# Required action
Across all the entries, how many lines hold "cells"? Answer with that number and nothing else.

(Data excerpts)
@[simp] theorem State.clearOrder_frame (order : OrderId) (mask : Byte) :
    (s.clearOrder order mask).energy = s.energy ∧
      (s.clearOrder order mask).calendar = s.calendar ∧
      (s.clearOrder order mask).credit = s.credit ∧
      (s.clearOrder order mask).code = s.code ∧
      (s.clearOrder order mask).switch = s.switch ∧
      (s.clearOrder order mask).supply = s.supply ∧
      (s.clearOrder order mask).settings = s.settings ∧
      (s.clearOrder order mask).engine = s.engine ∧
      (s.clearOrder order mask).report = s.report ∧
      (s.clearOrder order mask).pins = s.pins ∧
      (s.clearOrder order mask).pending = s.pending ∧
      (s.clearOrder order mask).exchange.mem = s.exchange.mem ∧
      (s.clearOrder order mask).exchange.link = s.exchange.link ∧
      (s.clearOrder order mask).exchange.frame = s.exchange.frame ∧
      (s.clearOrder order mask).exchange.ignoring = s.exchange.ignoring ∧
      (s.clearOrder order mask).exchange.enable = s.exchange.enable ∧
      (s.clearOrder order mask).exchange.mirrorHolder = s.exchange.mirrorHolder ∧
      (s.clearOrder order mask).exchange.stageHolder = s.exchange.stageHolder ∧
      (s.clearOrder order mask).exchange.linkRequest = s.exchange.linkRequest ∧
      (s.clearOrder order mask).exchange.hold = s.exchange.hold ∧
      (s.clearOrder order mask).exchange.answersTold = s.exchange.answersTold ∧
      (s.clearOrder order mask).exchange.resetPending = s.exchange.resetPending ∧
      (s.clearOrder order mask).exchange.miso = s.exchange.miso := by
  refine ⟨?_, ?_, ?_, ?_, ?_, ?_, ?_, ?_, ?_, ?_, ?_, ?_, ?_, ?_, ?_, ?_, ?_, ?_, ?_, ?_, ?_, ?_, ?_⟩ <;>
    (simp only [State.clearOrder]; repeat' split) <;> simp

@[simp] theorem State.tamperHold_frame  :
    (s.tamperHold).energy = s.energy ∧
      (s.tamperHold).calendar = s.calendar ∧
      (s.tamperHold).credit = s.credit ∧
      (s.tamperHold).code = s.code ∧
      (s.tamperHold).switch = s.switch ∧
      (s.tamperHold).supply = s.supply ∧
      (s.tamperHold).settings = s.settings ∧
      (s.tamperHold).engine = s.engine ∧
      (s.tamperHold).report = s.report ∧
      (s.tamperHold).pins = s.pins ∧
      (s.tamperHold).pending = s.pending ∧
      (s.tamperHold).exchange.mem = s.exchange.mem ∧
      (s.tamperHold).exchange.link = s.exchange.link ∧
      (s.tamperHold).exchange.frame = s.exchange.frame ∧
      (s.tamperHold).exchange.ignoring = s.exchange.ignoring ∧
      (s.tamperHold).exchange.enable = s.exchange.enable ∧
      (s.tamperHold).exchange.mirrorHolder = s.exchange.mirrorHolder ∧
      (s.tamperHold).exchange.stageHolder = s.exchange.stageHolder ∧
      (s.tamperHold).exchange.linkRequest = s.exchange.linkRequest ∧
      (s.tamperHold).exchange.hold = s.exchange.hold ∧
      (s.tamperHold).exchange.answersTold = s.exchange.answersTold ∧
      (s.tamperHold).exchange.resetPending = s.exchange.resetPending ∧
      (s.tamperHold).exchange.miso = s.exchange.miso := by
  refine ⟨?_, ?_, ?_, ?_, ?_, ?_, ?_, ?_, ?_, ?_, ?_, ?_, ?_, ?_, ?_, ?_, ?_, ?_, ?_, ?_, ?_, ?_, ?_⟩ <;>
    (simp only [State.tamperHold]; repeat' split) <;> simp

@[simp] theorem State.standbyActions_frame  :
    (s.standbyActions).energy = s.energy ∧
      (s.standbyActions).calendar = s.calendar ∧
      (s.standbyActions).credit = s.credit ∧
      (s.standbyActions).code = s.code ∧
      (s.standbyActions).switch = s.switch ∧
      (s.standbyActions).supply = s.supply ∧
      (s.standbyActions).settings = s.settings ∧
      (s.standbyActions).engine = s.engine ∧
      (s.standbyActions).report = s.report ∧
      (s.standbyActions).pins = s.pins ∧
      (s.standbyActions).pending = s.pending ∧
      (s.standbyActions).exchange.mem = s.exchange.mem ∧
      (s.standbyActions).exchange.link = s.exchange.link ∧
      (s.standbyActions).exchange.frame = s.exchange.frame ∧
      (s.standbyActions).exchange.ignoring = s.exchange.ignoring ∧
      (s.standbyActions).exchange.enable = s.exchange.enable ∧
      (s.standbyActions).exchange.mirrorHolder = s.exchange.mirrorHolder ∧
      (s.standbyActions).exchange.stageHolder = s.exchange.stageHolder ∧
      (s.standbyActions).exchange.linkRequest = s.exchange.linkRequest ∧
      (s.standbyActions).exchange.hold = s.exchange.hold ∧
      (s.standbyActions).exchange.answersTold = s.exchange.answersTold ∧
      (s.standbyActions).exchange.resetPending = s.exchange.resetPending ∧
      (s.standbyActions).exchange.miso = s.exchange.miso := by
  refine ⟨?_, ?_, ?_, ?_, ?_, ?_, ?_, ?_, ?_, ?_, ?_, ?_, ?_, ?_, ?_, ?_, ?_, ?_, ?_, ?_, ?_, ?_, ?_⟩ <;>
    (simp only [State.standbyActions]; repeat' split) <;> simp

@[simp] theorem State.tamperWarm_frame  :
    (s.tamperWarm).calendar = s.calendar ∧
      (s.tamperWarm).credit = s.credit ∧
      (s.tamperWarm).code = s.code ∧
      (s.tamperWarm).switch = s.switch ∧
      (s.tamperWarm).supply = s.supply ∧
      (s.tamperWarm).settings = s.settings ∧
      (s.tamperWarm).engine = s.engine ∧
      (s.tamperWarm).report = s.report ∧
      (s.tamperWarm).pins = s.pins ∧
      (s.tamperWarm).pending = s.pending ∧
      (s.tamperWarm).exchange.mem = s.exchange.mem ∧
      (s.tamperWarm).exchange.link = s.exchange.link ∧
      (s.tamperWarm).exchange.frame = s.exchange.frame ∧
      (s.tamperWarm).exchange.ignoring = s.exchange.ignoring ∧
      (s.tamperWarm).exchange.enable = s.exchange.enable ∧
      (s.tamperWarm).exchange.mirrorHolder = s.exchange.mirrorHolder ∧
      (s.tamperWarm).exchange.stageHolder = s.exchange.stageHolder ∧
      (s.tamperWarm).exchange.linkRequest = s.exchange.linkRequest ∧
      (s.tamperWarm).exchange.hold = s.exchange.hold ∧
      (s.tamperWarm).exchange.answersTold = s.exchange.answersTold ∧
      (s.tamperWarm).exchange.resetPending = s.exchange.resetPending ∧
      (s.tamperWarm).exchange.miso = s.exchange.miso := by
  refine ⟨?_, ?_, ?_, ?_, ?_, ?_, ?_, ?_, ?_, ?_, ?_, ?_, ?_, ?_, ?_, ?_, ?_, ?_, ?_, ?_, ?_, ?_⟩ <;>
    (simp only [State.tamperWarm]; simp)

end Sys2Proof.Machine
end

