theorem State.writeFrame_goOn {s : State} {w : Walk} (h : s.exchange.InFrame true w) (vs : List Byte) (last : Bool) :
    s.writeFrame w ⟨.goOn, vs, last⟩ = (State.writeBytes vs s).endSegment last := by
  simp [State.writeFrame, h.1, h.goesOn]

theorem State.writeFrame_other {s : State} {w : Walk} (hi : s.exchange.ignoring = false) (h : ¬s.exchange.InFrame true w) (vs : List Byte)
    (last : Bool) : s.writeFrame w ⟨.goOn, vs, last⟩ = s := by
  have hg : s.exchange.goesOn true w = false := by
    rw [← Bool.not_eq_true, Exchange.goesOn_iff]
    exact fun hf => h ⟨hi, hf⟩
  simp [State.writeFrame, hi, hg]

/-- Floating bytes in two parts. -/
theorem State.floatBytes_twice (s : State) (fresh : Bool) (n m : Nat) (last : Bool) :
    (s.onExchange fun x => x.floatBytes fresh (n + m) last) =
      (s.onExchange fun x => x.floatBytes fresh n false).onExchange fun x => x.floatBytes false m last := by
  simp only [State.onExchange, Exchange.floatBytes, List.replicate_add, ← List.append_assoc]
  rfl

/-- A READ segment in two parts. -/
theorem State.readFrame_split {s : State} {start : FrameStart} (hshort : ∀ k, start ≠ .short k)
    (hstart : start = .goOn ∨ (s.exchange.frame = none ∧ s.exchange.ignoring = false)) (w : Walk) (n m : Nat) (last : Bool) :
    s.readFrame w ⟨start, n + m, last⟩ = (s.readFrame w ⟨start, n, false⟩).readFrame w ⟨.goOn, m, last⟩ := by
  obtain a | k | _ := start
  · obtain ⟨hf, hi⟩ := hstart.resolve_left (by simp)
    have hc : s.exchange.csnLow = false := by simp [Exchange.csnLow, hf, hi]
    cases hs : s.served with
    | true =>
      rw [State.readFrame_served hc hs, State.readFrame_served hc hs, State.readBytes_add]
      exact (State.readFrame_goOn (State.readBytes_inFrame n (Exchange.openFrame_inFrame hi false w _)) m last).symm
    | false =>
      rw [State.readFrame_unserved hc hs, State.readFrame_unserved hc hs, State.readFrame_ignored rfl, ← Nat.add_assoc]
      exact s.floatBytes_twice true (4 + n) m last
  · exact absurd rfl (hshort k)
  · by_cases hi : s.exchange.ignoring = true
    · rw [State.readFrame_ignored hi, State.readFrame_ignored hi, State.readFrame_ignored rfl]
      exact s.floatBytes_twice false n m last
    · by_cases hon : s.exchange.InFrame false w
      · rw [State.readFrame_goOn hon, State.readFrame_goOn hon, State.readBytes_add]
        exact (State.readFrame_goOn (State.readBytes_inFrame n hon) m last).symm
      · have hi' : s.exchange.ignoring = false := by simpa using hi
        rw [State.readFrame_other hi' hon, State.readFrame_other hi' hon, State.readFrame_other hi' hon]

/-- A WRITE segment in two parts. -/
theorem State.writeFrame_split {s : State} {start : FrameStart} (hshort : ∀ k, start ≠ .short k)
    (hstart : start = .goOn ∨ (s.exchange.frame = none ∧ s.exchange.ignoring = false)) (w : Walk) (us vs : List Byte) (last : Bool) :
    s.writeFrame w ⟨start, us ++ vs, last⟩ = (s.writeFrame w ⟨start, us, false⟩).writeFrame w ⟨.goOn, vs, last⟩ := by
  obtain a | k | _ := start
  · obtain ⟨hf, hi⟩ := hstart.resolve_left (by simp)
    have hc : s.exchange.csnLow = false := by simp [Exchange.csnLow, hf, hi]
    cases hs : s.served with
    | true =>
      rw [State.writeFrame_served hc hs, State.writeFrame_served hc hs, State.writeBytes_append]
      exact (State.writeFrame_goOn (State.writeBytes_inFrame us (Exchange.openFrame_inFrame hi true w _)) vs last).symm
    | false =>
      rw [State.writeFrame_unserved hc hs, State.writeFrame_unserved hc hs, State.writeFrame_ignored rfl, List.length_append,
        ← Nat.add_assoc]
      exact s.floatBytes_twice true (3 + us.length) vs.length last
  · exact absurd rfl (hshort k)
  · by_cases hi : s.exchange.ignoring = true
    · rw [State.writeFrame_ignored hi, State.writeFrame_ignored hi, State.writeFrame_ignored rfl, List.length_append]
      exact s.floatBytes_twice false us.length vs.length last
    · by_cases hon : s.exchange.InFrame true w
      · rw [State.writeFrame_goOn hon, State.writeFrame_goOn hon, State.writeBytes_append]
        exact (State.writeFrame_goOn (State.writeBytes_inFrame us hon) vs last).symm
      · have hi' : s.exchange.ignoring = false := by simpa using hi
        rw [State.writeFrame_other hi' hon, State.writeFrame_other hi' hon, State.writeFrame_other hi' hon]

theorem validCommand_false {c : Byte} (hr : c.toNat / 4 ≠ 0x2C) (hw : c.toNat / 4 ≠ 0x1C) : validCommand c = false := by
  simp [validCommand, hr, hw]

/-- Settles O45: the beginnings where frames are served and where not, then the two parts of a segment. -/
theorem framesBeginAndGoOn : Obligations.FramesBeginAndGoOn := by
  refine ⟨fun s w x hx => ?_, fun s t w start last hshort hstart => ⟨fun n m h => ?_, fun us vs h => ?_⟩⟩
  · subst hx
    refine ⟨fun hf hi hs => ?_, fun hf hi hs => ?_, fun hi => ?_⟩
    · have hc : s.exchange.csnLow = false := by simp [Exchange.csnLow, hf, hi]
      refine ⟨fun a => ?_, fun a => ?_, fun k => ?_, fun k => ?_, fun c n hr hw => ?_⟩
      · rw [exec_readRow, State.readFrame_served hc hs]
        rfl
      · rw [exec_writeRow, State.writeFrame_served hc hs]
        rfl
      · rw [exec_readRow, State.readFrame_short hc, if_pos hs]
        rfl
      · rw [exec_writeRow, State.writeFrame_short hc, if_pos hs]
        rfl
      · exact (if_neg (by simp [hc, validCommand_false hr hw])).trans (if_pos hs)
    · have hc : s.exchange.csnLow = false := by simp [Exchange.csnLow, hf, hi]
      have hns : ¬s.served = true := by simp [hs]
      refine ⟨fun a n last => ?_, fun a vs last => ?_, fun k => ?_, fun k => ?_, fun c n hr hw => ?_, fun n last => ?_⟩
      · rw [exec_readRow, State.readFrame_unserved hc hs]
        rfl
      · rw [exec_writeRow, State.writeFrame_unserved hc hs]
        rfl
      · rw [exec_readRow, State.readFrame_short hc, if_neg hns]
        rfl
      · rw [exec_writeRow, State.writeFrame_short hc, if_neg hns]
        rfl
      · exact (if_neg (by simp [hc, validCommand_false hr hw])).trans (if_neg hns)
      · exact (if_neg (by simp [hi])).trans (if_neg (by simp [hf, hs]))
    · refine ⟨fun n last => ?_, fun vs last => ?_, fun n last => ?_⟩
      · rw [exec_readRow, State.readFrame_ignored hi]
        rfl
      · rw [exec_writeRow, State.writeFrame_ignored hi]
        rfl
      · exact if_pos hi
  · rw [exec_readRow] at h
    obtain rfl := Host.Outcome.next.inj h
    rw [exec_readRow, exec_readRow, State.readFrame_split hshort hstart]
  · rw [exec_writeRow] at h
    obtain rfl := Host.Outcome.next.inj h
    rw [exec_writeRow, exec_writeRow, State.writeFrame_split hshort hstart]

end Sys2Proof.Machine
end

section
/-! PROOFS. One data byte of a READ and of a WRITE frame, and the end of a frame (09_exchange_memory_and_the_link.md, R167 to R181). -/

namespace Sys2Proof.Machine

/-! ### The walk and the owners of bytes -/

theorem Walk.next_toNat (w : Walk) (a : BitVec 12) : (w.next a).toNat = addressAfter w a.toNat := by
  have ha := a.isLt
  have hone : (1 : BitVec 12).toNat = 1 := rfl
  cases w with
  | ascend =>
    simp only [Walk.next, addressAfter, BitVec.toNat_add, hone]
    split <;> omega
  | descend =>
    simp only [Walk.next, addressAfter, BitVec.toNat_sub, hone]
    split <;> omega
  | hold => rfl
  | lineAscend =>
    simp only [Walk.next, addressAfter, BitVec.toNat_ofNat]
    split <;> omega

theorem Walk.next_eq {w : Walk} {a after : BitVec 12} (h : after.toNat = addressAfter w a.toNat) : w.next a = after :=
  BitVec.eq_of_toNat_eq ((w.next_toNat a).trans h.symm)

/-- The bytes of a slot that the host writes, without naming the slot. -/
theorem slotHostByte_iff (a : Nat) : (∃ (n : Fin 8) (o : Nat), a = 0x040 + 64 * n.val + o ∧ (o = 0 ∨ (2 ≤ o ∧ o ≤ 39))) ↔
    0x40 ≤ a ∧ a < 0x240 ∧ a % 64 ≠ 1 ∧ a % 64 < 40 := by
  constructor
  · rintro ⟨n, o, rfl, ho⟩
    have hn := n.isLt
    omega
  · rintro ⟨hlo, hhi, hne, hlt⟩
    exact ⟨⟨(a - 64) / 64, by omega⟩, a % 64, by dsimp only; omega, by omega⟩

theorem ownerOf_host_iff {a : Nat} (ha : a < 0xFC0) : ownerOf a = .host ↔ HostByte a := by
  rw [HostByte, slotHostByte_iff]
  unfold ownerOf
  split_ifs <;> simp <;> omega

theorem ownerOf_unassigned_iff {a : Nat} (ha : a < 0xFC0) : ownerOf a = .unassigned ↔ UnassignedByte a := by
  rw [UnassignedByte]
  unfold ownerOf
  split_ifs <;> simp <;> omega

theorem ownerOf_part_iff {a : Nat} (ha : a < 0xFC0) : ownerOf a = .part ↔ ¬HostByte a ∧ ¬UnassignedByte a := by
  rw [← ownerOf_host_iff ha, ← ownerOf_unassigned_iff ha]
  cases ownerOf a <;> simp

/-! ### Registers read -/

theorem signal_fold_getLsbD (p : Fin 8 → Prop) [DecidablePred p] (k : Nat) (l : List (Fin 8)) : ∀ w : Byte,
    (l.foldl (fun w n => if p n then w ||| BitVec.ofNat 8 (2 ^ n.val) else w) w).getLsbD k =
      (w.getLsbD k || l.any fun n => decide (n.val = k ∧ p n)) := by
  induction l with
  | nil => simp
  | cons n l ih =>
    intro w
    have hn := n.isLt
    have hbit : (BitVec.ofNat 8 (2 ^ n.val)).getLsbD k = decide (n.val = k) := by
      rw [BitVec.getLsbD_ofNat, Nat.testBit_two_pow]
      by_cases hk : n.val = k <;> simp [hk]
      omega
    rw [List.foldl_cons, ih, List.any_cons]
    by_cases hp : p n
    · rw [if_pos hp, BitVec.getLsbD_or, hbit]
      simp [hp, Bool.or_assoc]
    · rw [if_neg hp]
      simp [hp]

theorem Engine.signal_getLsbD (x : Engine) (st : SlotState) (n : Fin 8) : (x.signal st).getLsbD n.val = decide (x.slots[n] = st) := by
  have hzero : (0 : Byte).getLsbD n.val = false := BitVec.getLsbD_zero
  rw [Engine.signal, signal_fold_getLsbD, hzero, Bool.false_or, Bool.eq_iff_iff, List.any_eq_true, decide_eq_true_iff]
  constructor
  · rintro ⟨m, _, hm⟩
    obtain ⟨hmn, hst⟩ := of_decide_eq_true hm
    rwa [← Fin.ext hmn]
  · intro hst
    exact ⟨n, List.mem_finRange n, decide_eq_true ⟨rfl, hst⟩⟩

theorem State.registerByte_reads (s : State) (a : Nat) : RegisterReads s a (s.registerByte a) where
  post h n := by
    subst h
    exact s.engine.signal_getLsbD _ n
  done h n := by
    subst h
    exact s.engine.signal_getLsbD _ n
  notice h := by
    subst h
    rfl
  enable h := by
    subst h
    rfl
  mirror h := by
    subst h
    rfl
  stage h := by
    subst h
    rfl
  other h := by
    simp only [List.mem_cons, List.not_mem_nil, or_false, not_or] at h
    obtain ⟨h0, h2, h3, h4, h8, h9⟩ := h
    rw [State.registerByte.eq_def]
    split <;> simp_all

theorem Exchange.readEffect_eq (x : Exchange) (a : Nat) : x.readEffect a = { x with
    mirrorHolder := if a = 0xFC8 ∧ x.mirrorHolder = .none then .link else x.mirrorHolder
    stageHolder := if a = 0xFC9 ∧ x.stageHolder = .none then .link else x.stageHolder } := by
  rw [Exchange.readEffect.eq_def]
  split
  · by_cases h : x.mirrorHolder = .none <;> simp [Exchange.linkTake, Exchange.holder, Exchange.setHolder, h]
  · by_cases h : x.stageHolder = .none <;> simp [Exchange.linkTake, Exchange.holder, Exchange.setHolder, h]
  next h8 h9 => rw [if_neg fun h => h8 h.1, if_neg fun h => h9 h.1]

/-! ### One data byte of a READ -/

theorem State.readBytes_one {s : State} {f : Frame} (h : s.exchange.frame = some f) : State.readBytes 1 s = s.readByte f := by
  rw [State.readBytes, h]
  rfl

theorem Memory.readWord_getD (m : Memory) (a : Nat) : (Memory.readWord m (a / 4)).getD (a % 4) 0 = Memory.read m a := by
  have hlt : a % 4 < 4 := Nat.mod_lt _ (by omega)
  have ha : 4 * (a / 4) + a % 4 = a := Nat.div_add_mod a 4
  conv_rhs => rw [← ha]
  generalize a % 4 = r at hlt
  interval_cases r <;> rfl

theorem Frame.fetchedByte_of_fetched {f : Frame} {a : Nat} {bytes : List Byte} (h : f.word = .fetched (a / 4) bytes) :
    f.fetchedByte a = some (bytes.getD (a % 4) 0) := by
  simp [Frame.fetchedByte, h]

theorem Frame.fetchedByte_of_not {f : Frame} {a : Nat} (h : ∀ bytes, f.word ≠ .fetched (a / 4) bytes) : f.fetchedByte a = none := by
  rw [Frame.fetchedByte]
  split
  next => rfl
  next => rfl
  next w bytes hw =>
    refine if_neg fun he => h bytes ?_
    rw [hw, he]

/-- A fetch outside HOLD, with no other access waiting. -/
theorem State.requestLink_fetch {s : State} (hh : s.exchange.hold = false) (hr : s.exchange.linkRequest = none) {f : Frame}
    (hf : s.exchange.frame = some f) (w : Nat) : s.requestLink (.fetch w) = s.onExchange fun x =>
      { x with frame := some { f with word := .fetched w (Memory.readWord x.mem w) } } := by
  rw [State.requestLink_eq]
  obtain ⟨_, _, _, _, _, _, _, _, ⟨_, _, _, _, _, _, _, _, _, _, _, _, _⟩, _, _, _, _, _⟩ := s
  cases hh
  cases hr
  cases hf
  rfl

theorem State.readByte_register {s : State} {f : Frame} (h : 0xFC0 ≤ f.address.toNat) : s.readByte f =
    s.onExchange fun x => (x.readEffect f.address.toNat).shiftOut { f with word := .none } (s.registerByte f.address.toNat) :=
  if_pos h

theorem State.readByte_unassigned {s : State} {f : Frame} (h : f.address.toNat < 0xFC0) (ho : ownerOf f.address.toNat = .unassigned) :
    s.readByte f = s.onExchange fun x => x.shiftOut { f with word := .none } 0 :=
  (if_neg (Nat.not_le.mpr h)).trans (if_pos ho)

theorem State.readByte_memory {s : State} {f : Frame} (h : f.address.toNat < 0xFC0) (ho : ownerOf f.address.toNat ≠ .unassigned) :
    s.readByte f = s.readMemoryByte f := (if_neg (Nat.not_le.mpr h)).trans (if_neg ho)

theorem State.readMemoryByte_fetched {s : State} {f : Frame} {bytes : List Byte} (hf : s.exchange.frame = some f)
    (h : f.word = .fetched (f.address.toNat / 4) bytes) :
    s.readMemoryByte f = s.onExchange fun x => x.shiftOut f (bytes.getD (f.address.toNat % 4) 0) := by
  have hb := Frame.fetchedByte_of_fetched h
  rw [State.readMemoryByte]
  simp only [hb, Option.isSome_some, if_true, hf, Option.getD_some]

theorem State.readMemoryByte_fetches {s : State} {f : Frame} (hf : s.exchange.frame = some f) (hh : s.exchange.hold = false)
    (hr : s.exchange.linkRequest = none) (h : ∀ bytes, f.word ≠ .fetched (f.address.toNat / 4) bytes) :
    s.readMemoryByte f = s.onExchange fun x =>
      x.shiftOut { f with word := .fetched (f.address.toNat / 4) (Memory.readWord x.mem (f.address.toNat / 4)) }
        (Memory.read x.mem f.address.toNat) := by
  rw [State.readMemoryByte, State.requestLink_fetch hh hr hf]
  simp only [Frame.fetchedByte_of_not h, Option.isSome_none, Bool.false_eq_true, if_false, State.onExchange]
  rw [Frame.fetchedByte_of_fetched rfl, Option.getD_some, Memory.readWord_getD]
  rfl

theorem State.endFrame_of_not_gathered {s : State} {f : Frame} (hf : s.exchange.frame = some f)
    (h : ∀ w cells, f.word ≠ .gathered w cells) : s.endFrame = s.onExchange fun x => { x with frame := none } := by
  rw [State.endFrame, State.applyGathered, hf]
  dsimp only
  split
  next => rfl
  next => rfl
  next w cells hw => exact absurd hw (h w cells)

# Response to the exercise
2